I haven't spoken to Ethan since this morning and I've been doing everything I possibly can to take my mind off of the unrelenting ache growing in the pit of my stomach.

I gnaw on my thumbnail as I absentmindedly flip through channels on the TV. Settling on the news, I try my best to focus on the weather forecast for the week to no avail.

What did he mean, 'he actually had important things to do today'? What was he talking about? I'm not trying to be a super clingy girlfriend, but I feel like he should have at least told me what it was. He knows I'm a worrier and the fact that he didn't tell me leaves me slightly unsettled.

It's probably nothing, I try to reassure myself, but the longer I blankly stare at the TV screen, the more I'm beginning to think that maybe it isn't nothing. Maybe this is the beginning of a bigger problem between the two of us...

I run a hand through my braids and try to shake the thought from my head as I focus a little too hard on the TV screen. I tune in as the news anchor comments about a shooting that resulted in the death of a young boy. Pictures of him flash onto the screen and my heart lurches in my chest. He wasn't much younger than me.

A sadness washes over me as I realize that life is too short for petty arguments and placing blame. Things could always be much worse in my life. Hell, I could just as easily lose my life as that young man did today and what would I have to show for it? Life's way too short and way too precious to hold grudges...
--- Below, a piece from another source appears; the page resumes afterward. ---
-- ==== Sys2Proof/Machine/Dispatch.lean ====
section
/-! DEFINITION. Which meaning each instruction and event has: one arm a constructor. -/

namespace Sys2Proof.Machine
I wipe the moisture from my eyes as Ethan walks into the living room and sits beside me.

I want to apologize to him right now. Suggest that we start fresh without all the drama, however he picks up the remote and changes the channel before I can speak.

"Hey," I mumble confused, " I was watching that."

Ethan leans back on the couch and crosses his leg over his knee. "I know."

"You know?" I blink confused.

What the hell?

When he doesn't respond, I turn my body towards his a little. "Well, did you at least hear what happened? It was so sad."

He shrugs as he flips through channels. "Sad shit happens all the time."

My mouth hangs open for a moment as I try and process what he's just said.

I can't believe something so insensitive just came out of his mouth. This is not the Ethan that I know.

Moments go by and I cross my arms over my chest, not quite sure what to say, and not trusting myself to act civil just yet.

I watch the show on TV for a moment when Ethan settles on a channel and let my thoughts sort of run rampid. After about ten minutes, I can't take it anymore and I ask the question that's been wracking my brain.

"So," I start, "you finished with that important thing yet?" My voice comes out a little more belligerent than intended, but I roll with it, nonchalantly kicking my feet onto the coffee table.

Ethan scoffs at my snide remark without looking away from the TV. "Imani, don't start."

"What?" I smile at his agitation. "I'm just asking a question."